#### [WORK INSTRUCTION]
The required output consists solely of the lines from the top of the listing through the line containing "So a property", transcribed exactly.

#### [PROVIDED DATA]

· · · · ·

-- ==== Sys2Proof/Laws/Sequencer.lean ====
section
/-! SUPPORT. What running a command does, said once. A running command makes turns; a turn is edges, one micro-step and a count.
So a property kept by the handler, by a micro-step and by every change of the environment's queues is kept by a run, and
`step_cases` says what a step can be. -/

namespace Sys2Proof.Laws

open Sys2Proof.Machine

/-! ## Keeping a property -/

/-- A property kept by taking an edge and by any change of the environment's queues is kept by the deliveries of a turn. -/
theorem deliver_keeps {P : State → Prop} (hedge : ∀ t s, P s → P (takeEdge t s))
    (henv : ∀ e s, P s → P { s with env := e }) : ∀ es s, P s → P (deliver es s)
  | [], s, h => henv _ s h
  | ⟨0, t⟩ :: rest, s, h => deliver_keeps hedge henv rest _ (hedge t s h)
  | ⟨_ + 1, _⟩ :: _, s, h => henv _ s h

theorem countDown_keeps {P : State → Prop} (henv : ∀ e s, P s → P { s with env := e }) {s : State} (h : P s) :
    P (countDown s) := by
  unfold countDown
  split
  · exact h
  · exact henv _ s h

theorem moreEdges_keeps {P : State → Prop} (henv : ∀ e s, P s → P { s with env := e }) {s : State} (h : P s) :
    P (moreEdges s) := by
  unfold moreEdges
  split
  · exact henv _ s h
  · exact h

theorem turn_keeps {P : State → Prop} (hedge : ∀ t s, P s → P (takeEdge t s))
    (hmicro : ∀ l t s, P s → P (microStep l t s)) (henv : ∀ e s, P s → P { s with env := e }) {s : State}
    (l : Level) (t : Time) (h : P s) : P (turn l t s) :=
  countDown_keeps henv (hmicro l t _ (deliver_keeps hedge henv _ _ (moreEdges_keeps henv h)))

/-- A property kept by every turn is kept by settling. -/
theorem settle_keeps_of_turn {P : State → Prop} (hturn : ∀ l t s, P s → P (turn l t s))
    (henv : ∀ e s, P s → P { s with env := e }) : ∀ n s, P s → P (settle n s)
  | 0, s, h => h
  | n + 1, s, h => by
    unfold settle
    split
    · exact h
    · exact h
    · exact settle_keeps_of_turn hturn henv n _ (hturn _ _ _ h)
    · split
      · exact h
      · refine settle_keeps_of_turn hturn henv n _ ?_
        unfold clockTurn
        split
        · exact h
        · exact hturn _ _ _ (henv _ _ h)

theorem runSamples_keeps_of_turn {P : State → Prop} (hturn : ∀ l t s, P s → P (turn l t s))
    (henv : ∀ e s, P s → P { s with env := e }) : ∀ n s, P s → P (runSamples n s)
  | 0, s, h => settle_keeps_of_turn hturn henv _ s h
  | n + 1, s, h => by
    have hs := settle_keeps_of_turn hturn henv settleBound s h
    unfold runSamples
    simp only
    split
    · refine runSamples_keeps_of_turn hturn henv n _ ?_
      unfold levelTurn
      split
      · exact hs
      · exact hturn _ _ _ (henv _ _ hs)
    all_goals exact hs

theorem supply_keeps {P : State → Prop} (henv : ∀ e s, P s → P { s with env := e }) {s : State} (h : P s) :
    P (supply s) := by
  unfold supply
  split
  · split
    · exact henv _ s h
    · exact h
  · split
    · exact henv _ s h
    · exact h
  · exact h
  · exact h

theorem runCommand_keeps {P : State → Prop} (hedge : ∀ t s, P s → P (takeEdge t s))
    (hmicro : ∀ l t s, P s → P (microStep l t s)) (henv : ∀ e s, P s → P { s with env := e }) {s : State} (h : P s) :
    P (runCommand s) :=
  runSamples_keeps_of_turn (fun l t _ h => turn_keeps hedge hmicro henv l t h) henv _ s h

theorem resume_keeps {P : State → Prop} (hedge : ∀ t s, P s → P (takeEdge t s))
    (hmicro : ∀ l t s, P s → P (microStep l t s)) (henv : ∀ e s, P s → P { s with env := e }) {s : State} (h : P s) :
    P (resume s) :=
  runCommand_keeps hedge hmicro henv (supply_keeps henv h)

theorem idleStep_keeps {P : State → Prop} (hedge : ∀ t s, P s → P (takeEdge t s))
    (henv : ∀ e s, P s → P { s with env := e }) {s : State} (h : P s) : P (idleStep s) := by
  have h := moreEdges_keeps henv h
  unfold idleStep
  simp only
  split
  · exact h
  · exact hedge _ _ (henv _ _ h)

/-! ## What a step can be -/

theorem isIdle_iff {s : State} : isIdle s = true ↔ s.task = .idle := by simp [isIdle]

theorem command_next {s t : State} {body : State → State} (h : command s body = .next t) :
    s.task = .idle ∧ t = body s := by
  unfold command at h
  split at h
  · rename_i hi
    injection h with h
    exact ⟨isIdle_iff.1 hi, h.symm⟩
  · cases h

theorem command_of_idle {s : State} (body : State → State) (h : s.task = .idle) : command s body = .next (body s) := by
  simp [command, isIdle_iff.2 h]

theorem adcCommand_of_ready {s : State} (body : State → State) (h : s.task = .idle) (hc : s.adc.constructed = true) :
    adcCommand s body = .next (body s) := by
  simp [adcCommand, command_of_idle _ h, isConstructed, hc]

/-- A step goes on with the running command, or runs the next decoded instruction, or refuses a word, or is an idle step. -/
theorem step_cases {s t : State} (h : step s = .next t) :
    (s.task ≠ .idle ∧ t = resume s) ∨
      (∃ p s' i, s.task = .idle ∧ fetchNext s = some (p, s') ∧ decode p = .ok i ∧ exec i s' = .next t) ∨
      (∃ p s' e, s.task = .idle ∧ fetchNext s = some (p, s') ∧ decode p = .error e ∧ t = rejectWord e s') ∨
      (s.task = .idle ∧ fetchNext s = none ∧ t = idleStep s) := by
  unfold step at h
  split at h
  · rename_i hi
    have hi := isIdle_iff.1 hi
    split at h
    · rename_i p s' hf
      split at h
      · rename_i i hd
        exact .inr (.inl ⟨p, s', i, hi, hf, hd, h⟩)
      · rename_i e hd
        injection h with h
        exact .inr (.inr (.inl ⟨p, s', e, hi, hf, hd, h.symm⟩))
    · rename_i hf
      injection h with h
      exact .inr (.inr (.inr ⟨hi, hf, h.symm⟩))
  · rename_i hi
    injection h with h
    exact .inl ⟨fun hc => hi (isIdle_iff.2 hc), h.symm⟩

theorem fetchNext_some {s s' : State} {p : Presented} (h : fetchNext s = some (p, s')) :
    ∃ rest, s.env.cmds = p :: rest ∧ s' = { s with env := { s.env with cmds := rest } } := by
  unfold fetchNext at h
  split at h
  · cases h
  · rename_i q rest hq
    injection h with h
    injection h with h1 h2
    exact ⟨rest, by rw [hq, h1], h2.symm⟩

/-! ## The edge -/

/-- All that taking an edge can do: nothing while the interrupt is not enabled, else one event, the handler's writes and the
clock value. -/
theorem takeEdge_cases (t : Time) (s : State) :
    (edgeEnabled s = false ∧ takeEdge t s = s) ∨
      (edgeEnabled s = true ∧
        takeEdge t s = { s with hist := s.hist ++ [.edge t], rot := edgeHandler t s.rot, gpio := { s.gpio with now := t } }) := by
  unfold takeEdge
  split
  · rename_i h; exact .inr ⟨h, rfl⟩
  · rename_i h; exact .inl ⟨by simpa using h, rfl⟩

@[simp] theorem takeEdge_adc (t : Time) (s : State) : (takeEdge t s).adc = s.adc := by
  rcases takeEdge_cases t s with ⟨_, h⟩ | ⟨_, h⟩ <;> rw [h]

@[simp] theorem takeEdge_task (t : Time) (s : State) : (takeEdge t s).task = s.task := by
  rcases takeEdge_cases t s with ⟨_, h⟩ | ⟨_, h⟩ <;> rw [h]

@[simp] theorem takeEdge_rsp (t : Time) (s : State) : (takeEdge t s).rsp = s.rsp := by
  rcases takeEdge_cases t s with ⟨_, h⟩ | ⟨_, h⟩ <;> rw [h]

@[simp] theorem takeEdge_env (t : Time) (s : State) : (takeEdge t s).env = s.env := by
  rcases takeEdge_cases t s with ⟨_, h⟩ | ⟨_, h⟩ <;> rw [h]

@[simp] theorem takeEdge_cfg (t : Time) (s : State) : (takeEdge t s).cfg = s.cfg := by
  rcases takeEdge_cases t s with ⟨_, h⟩ | ⟨_, h⟩ <;> rw [h]

/-- The handler writes the pin and the flag never (R225). -/
@[simp] theorem edgeHandler_pin (t : Time) (r : Rot) : (edgeHandler t r).pin = r.pin := by
  simp only [edgeHandler]; split <;> rfl

@[simp] theorem edgeHandler_started (t : Time) (r : Rot) : (edgeHandler t r).started = r.started := by
  simp only [edgeHandler]; split <;> rfl

/-! ## Without edges to come a turn is its micro-step -/

theorem moreEdges_of_not {s : State} (h : s.env.edgesGoOn = false) : moreEdges s = s := by
  unfold moreEdges
  rw [if_neg (by simp [h])]

theorem moreEdges_of_listed {s : State} (h : s.env.edges ≠ []) : moreEdges s = s := by
  unfold moreEdges
  rw [if_neg (by simp [h])]

theorem moreEdges_quiet {s : State} (h : noEdges s.env) : moreEdges s = s := moreEdges_of_not h.2

theorem deliver_nil (s : State) (h : s.env.edges = []) : deliver s.env.edges s = s := by
  obtain ⟨adc, rot, gpio, hist, task, rsp, env, cfg⟩ := s
  obtain ⟨cmds, levels, clocks, edges, edgesGoOn, picks, drawn⟩ := env
  simp only at h
  subst h
  rfl

theorem countDown_nil (s : State) (h : s.env.edges = []) : countDown s = s := by
  unfold countDown
  rw [h]

end Sys2Proof.Laws
end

· · · · ·

#### [OUTPUT BELOW]
-- ==== Sys2Proof/Laws/Sequencer.lean ====
section
/-! SUPPORT. What running a command does, said once. A running command makes turns; a turn is edges, one micro-step and a count.
So a property kept by the handler, by a micro-step and by every change of the environment's queues is kept by a run, and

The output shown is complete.